Collected data:
════

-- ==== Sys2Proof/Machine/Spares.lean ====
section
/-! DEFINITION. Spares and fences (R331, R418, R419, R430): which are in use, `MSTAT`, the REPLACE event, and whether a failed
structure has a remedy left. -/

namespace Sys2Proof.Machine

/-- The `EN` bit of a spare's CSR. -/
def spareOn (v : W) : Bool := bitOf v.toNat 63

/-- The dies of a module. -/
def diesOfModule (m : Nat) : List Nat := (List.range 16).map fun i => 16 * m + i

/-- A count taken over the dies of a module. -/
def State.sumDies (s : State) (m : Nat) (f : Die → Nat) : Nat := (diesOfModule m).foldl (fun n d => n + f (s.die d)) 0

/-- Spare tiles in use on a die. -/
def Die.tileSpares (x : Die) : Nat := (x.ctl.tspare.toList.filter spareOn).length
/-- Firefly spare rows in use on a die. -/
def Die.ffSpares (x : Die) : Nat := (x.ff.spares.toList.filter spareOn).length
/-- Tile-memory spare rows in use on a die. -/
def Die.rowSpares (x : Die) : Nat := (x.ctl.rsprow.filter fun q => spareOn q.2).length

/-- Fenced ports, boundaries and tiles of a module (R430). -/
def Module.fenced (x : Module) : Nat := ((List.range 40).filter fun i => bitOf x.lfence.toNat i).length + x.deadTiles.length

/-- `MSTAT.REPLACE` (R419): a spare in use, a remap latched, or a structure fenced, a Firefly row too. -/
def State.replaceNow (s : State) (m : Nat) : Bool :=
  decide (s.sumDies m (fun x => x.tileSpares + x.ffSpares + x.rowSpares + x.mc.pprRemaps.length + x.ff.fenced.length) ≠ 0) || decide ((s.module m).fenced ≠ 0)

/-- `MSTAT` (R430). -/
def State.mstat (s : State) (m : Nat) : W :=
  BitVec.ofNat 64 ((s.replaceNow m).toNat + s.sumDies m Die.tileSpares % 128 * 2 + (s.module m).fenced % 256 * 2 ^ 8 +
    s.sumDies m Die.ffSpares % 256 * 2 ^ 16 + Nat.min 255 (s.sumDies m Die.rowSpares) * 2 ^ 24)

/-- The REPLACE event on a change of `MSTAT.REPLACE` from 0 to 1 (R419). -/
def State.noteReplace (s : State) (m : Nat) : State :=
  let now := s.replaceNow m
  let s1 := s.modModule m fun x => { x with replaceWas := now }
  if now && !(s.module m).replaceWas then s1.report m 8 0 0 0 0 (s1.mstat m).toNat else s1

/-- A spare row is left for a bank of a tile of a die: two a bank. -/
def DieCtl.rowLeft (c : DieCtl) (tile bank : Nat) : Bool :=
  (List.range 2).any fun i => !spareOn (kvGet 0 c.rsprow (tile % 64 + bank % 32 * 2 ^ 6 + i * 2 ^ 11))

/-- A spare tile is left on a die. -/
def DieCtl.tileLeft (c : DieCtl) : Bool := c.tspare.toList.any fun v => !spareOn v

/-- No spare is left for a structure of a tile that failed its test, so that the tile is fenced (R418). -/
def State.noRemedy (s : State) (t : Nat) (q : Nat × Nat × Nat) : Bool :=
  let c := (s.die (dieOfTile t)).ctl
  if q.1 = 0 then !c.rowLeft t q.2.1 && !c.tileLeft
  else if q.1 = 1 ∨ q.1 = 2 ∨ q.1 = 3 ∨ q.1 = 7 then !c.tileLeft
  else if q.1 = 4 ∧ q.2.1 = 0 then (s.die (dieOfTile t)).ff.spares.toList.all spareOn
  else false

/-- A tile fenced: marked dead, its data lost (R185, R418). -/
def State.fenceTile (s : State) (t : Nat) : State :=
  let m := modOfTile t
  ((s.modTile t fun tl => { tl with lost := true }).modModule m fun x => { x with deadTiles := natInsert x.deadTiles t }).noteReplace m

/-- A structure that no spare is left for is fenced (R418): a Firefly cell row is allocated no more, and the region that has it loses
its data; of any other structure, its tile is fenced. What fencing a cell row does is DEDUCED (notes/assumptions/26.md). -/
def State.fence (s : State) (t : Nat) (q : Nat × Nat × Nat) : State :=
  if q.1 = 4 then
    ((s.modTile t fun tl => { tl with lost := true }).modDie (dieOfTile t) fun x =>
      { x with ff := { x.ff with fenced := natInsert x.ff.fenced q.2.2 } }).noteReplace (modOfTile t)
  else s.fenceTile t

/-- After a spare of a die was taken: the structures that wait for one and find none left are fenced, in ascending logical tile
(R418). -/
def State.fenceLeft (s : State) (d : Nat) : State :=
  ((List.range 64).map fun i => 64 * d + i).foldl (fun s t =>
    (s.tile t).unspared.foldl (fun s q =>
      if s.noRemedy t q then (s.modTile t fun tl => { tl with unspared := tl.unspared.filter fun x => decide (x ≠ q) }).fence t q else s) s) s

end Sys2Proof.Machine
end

════

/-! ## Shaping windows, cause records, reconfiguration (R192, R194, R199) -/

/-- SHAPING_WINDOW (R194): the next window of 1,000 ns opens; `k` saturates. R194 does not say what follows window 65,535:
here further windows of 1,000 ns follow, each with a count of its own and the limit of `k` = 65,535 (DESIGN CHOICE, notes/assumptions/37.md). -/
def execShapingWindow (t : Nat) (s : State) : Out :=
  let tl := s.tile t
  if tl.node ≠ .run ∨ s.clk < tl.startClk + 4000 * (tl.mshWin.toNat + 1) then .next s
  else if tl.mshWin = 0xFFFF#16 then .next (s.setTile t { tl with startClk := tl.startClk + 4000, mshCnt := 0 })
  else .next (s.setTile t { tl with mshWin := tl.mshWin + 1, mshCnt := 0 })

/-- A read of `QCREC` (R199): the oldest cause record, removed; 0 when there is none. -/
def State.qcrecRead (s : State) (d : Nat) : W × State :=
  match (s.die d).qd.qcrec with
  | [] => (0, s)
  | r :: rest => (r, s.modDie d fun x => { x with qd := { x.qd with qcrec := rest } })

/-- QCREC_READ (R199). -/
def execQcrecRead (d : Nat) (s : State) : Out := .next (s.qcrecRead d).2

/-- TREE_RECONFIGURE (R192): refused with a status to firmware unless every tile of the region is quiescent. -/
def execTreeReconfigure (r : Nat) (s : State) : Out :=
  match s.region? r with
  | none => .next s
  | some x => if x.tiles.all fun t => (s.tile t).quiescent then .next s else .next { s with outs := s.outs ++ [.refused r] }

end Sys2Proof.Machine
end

════

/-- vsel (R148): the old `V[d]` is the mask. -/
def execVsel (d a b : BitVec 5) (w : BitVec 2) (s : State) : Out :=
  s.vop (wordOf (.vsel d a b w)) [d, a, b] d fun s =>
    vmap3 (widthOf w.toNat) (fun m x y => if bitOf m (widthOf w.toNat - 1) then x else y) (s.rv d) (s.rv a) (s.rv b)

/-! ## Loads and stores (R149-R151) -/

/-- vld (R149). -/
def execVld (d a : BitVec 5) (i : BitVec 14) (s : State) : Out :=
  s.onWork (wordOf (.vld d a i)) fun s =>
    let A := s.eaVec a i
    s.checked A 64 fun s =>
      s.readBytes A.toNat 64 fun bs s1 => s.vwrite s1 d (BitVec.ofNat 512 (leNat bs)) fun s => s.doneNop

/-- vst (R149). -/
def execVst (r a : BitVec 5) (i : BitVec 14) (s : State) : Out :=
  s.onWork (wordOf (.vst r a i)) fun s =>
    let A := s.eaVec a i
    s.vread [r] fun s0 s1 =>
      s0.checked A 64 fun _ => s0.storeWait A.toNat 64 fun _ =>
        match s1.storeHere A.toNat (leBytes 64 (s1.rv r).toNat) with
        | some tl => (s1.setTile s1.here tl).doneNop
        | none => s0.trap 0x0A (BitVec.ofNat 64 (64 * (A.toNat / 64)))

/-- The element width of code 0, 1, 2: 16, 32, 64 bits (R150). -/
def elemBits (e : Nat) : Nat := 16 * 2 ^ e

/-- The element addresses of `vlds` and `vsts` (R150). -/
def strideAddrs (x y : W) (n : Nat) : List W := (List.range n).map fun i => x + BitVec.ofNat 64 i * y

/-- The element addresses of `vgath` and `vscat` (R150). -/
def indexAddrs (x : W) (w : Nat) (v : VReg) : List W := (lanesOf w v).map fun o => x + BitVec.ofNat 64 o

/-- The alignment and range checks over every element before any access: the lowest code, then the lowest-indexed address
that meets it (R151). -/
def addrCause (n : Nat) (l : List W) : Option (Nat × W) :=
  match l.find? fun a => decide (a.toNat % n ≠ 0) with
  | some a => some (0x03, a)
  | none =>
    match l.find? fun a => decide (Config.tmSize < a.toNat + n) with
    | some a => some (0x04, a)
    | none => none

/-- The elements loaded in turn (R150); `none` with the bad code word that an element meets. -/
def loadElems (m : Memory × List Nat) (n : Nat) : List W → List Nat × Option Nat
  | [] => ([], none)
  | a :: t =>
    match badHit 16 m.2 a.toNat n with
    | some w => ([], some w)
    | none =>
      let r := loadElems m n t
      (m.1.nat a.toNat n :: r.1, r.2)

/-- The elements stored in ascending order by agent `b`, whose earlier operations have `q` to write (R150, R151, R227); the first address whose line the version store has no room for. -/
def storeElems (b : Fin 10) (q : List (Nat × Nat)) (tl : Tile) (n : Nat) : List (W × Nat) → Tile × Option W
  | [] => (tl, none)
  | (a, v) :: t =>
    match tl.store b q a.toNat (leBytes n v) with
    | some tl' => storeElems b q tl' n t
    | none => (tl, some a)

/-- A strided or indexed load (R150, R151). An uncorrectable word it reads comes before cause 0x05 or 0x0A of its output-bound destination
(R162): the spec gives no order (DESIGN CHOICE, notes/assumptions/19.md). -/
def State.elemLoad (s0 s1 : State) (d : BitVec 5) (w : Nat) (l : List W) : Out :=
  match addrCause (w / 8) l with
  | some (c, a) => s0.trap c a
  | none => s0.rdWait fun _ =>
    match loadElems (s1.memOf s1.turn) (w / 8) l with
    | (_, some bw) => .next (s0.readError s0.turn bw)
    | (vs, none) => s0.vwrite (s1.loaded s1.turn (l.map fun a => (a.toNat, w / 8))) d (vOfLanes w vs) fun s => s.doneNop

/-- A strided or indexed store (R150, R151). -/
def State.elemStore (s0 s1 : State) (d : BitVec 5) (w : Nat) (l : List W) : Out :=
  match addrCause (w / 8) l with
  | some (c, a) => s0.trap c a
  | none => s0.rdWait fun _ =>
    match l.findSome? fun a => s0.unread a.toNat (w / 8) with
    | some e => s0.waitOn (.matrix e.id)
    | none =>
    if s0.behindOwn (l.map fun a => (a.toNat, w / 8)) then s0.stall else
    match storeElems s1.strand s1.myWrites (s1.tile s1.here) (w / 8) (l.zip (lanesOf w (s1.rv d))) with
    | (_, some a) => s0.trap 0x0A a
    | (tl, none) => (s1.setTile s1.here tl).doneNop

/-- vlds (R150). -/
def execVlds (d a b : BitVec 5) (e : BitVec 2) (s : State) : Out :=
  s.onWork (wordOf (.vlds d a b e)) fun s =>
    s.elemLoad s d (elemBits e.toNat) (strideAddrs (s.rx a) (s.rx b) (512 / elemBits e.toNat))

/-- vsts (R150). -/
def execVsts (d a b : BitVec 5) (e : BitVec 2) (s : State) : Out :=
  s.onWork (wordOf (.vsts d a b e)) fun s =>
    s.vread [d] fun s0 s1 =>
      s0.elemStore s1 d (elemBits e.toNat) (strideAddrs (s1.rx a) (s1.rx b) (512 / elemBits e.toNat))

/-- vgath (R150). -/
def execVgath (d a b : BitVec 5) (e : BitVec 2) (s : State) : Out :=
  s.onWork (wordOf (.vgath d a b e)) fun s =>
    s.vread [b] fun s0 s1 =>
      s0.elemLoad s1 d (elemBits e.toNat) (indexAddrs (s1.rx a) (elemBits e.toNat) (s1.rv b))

════

Copy out the lines above exactly, beginning at the one that contains "s.onWork (wordOf (.vsts d a b e)) fun s =>" and ending at the one that contains "vgath (R150). -/".

  s.onWork (wordOf (.vsts d a b e)) fun s =>
    s.vread [d] fun s0 s1 =>
      s0.elemStore s1 d (elemBits e.toNat) (strideAddrs (s1.rx a) (s1.rx b) (512 / elemBits e.toNat))

/-- vgath (R150). -/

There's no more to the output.